» Goal of the exercise:
Of the material below, only the lines from the line containing "def copyBits (s" down to the line containing "(pageFmt s asid" belong in the answer, written out exactly.
[Supplied data]
/-- R168, R169 ATOM: a word whose every lane faults at issue leaves nothing. -/
def execAtom (f : AF) (s : State) : Res :=
  .next (issuing s (fun g =>
    let l := atomTries s g f
    let late := l.any (fun a => match a.res with | .error (.late ..) => true | _ => false)
    runAccess s (gangAsid (s.blockOf g)) l (fun s' l =>
      if l.isEmpty && !late then s' else startAtom s' f false (l.map (·.2)))))

/-- R170 ATOML. -/
def execAtoml (f : AF) (s : State) : Res :=
  .next (issuing s (fun g0 =>
    let s1 := takeFaults s (portFaults s g0 f.d (sizeWide f.size))
    let c : Ctx := ⟨s1, g0, s1.blockOf g0⟩
    let lanes := (performers s1 [f.base, f.data, f.d]).map (fun p =>
      let lane := performLane s1 p
      let o := c.src lane f.base false
      { lane := p, cells := [], off := scratchMod c.b (o / sizeBytes f.size * sizeBytes f.size), data := groupVal c lane f.data f.size,
        cmp := groupVal c lane (compareOpd f.data f.size) f.size, core := true, done := false : AtomLane })
    if lanes.isEmpty then s1 else startAtom s1 f true lanes))

/-! ### Stream ports (R173, R174) -/

/-- R173 SBIND: the port is bound with position 0, with latency 1. -/
def execSbind (f : SbindF) (s : State) : Res :=
  .next (issuing s (fun g =>
    let c : Ctx := ⟨s, g, s.blockOf g⟩
    s.onIssuer (fun g => g.emit (s.dueAt 1) ((lanesOf s.act).map (fun i =>
      .port i f.port.val ⟨BitVec.ofNat 64 (c.src i f.a false), BitVec.ofNat 32 (c.src i f.b false), f.esz, f.sgn, 0⟩)))))

/-- R174 SPOS: the position goes to D; then A sets it. A read port as A gives its next element and moves on. -/
def execSpos (f : EF) (port : Fin 8) (s : State) : Res :=
  .next (issuing s (fun g0 =>
    let bad := (lanesOf s.act).filter (fun i =>
      ((g0.regs.lane i).port? port.val).isNone || (portFault (g0.regs.lane i) f.a false).isSome)
    let s1 := takeFaults s (bad.map (fun i => ⟨i, 0x03, 1, 0⟩))
    let c : Ctx := ⟨s1, g0, s1.blockOf g0⟩
    let es := (lanesOf s1.act).flatMap (fun i =>
      match (g0.regs.lane i).port? port.val with
      | none => []
      | some p =>
        c.dst i f.d .n32 p.pos.toNat ++
          (if f.a = .none then [] else [.port i port.val { p with pos := BitVec.ofNat 32 (c.src i f.a false) }]))
    s1.onIssuer (fun g =>
      (lanesOf s1.act).foldl (fun g i => g.advancePorts i ([f.a].filterMap opdPort)) (g.emit (s.dueAt 1) es))))

end Sys2Proof.Machine
end

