/-- R227: the errors of the scale bytes of some elements, beside those of the elements themselves. -/
def scaleErrs (s : State) (asid v : Nat) (acc : Access) (js : List Int) : List (Except WalkErr ElemPlace) :=
  js.filterMap (fun j => match walkScale s asid v acc j with | .error e => some (.error e) | .ok _ => none)

/-- The number of elements that `len` scratchpad bytes hold, the last one perhaps in part. -/
def elemsIn (len span : Nat) : Nat := ceilDiv (8 * len) span

/-- The direction of a request's global accesses. -/
def CopyReq.access (r : CopyReq) : Access := if r.dir then .write else .read

/-- The bits of an element on a request's scratchpad side; `v` is its record. -/
def CopyReq.span (r : CopyReq) (v : Nat) : Nat :=
  if r.kind = 1 then elemBits r.sfmt else if r.grec then elemBits (shFmt v) else 8

/-- R214: the bits that a request moves of its element `i` of a format: all of them where it converts, else those that its
LEN bytes hold, fewer of a last one that they hold in part. -/
def CopyReq.width (r : CopyReq) (span i fmt : Nat) : Nat := if r.kind = 1 then elemBits fmt else min span (8 * r.len - i * span)

/-- The elements of a request's record: their places in the request and in the record. -/
def CopyReq.indices (r : CopyReq) (v : Nat) : List (Nat × Int) :=
  (List.range (elemsIn r.len (r.span v))).map (fun i => (i, ((r.start + i : Nat) : Int)))

/-- R214: the global elements of a request: the record's, or bytes, or bare elements of the page's format. A later page of
a converting request without a record that carries another format than the page of its first byte raises 0x14, which R214
and R61 leave open (DESIGN CHOICE, log 86). -/
def copyPlaces (s : State) (c : CopyOp) (v : Nat) : Nat × List (Except WalkErr ElemPlace) :=
  let r := c.req
  let span := r.span v
  if r.grec then
    let js := r.indices v
    (span, js.map (fun p => walkElem s c.asid v r.access (r.kind == 1) (r.width span p.1 (shFmt v)) p.2) ++
      (if r.kind = 1 then scaleErrs s c.asid v .read (js.map (·.2)) else []))
  else if r.len = 0 then (span, [])
  else if r.kind = 1 then
    match xlateWalk s c.asid r.global r.access true with
    | .ok x =>
      let w := elemBits x.fmt
      (span, (List.range (elemsIn r.len span)).map (fun i =>
        let bit : Int := ((8 * r.global + i * w : Nat) : Int)
        (walkCells s c.asid r.access (some (x.fmt, x.blk)) bit w).map (fun cs => ElemPlace.mk none cs (bit % 8).toNat x.fmt)))
    | e => (span, [.error (e, r.global)])
  else
    (8, (List.range r.len).map (fun i =>
      (walkCells s c.asid r.access none ((8 * (r.global + i) : Nat) : Int) 8).map (fun cs => ElemPlace.mk none cs 0 0)))

/-- R61: the format of the page at an address, as far as it is known: also where the page does not permit the access
(log 79). -/
def pageFmt (s : State) (asid va : Nat) (acc : Access) : Option Nat :=
  match xlateWalk s asid va acc true with
  | .ok x => some x.fmt
  | _ => ((presentLeaf s asid va).filter (fun l =>
      globalAcc (entAddr l.entry) == accelId s && elemPage (entFmt l.entry) (entBlk l.entry))).map (fun l => entFmt l.entry)

/-- R219: the bit addresses of a request's global elements and the bits that it moves of each, where they are not its LEN
bytes from GLOBAL on; `none` there, and where the format is not known: a converting request of no record takes it from the
page of its first byte (log 79). -/
def copyBits (s : State) (asid : Nat) (r : CopyReq) (v : Nat) : Option (List (Int × Nat)) :=
  let span := r.span v
  if r.grec then some ((r.indices v).map (fun p => (shapeBit v p.2, r.width span p.1 (shFmt v))))
  else if r.kind = 1 then
    (pageFmt s asid r.global r.access).map (fun f =>
      (List.range (elemsIn r.len span)).map (fun i => (((8 * r.global + i * elemBits f : Nat) : Int), elemBits f)))
  else none

/-- The addresses of the bytes that hold some bits. -/
def bitBytes (p : Int × Nat) : List Nat :=
  (List.range (((p.1 % 8).toNat + p.2 + 7) / 8)).map (fun i => wrapInt (p.1 / 8 + (i : Nat)) 64)

/-- R219: the count of a request: the bytes it subtracts in all. -/
def copyCount (s : State) (c : CopyOp) (v : Nat) : Nat :=
  if !c.req.dir then c.req.len
  else match copyBits s c.asid c.req v with
    | none => c.req.len
    | some es => ((es.flatMap bitBytes).eraseDups).length

/-- Whether a request is a versioned tile (R216). -/
def CopyReq.isTile (r : CopyReq) : Bool := r.kind == 2 || r.kind == 3

/-- R213: the addresses that a request names, one at least in each 64 KiB that it touches: its data, its scale codes, its
version word. -/
def copyAddrs (s : State) (asid : Nat) (r : CopyReq) (v : Nat) : List Nat :=
  (match copyBits s asid r v with
    | some es => es.flatMap bitBytes
    | none => if r.len = 0 then [] else (List.range ((r.global % 2 ^ 16 + r.len - 1) / 2 ^ 16 + 1)).map (fun k => (r.global / 2 ^ 16 + k) * 2 ^ 16)) ++
    (if r.kind = 1 ∧ r.grec ∧ shBlk v ≠ 0 then (r.indices v).map (fun p => shapeScale v p.2) else []) ++
    (if r.isTile then [r.global - 8] else [])

/-- R213: the most pages of a request. -/
def footprintMax : Nat := 1024

/-- R213: the pages that a request touches, of those that the directory holds, whatever they permit (log 62). -/
def footprint (s : State) (asid : Nat) (r : CopyReq) (v : Nat) : List Nat :=
  ((((copyAddrs s asid r v).map (fun a => a / 2 ^ 16)).eraseDups).filterMap (fun k =>
    (presentLeaf s asid (k * 2 ^ 16)).map (·.base))).eraseDups

/-- R213: whether a tile with its version word does not lie within one page, as far as its pages are there (log 62). -/
def tileSplit (s : State) (asid : Nat) (r : CopyReq) : Bool :=
  r.isTile && (decide (r.global < 8) || [r.global - 8, r.global, r.global + r.len - 1].any (fun a =>
    match presentLeaf s asid a with
    | none => false
    | some l => decide (r.global < l.base + 8 ∨ l.base + l.size < r.global + r.len)))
[/Supplied data]
» The answer:
def copyBits (s : State) (asid : Nat) (r : CopyReq) (v : Nat) : Option (List (Int × Nat)) :=
  let span := r.span v
  if r.grec then some ((r.indices v).map (fun p => (shapeBit v p.2, r.width span p.1 (shFmt v))))
  else if r.kind = 1 then
    (pageFmt s asid r.global r.access).map (fun f =>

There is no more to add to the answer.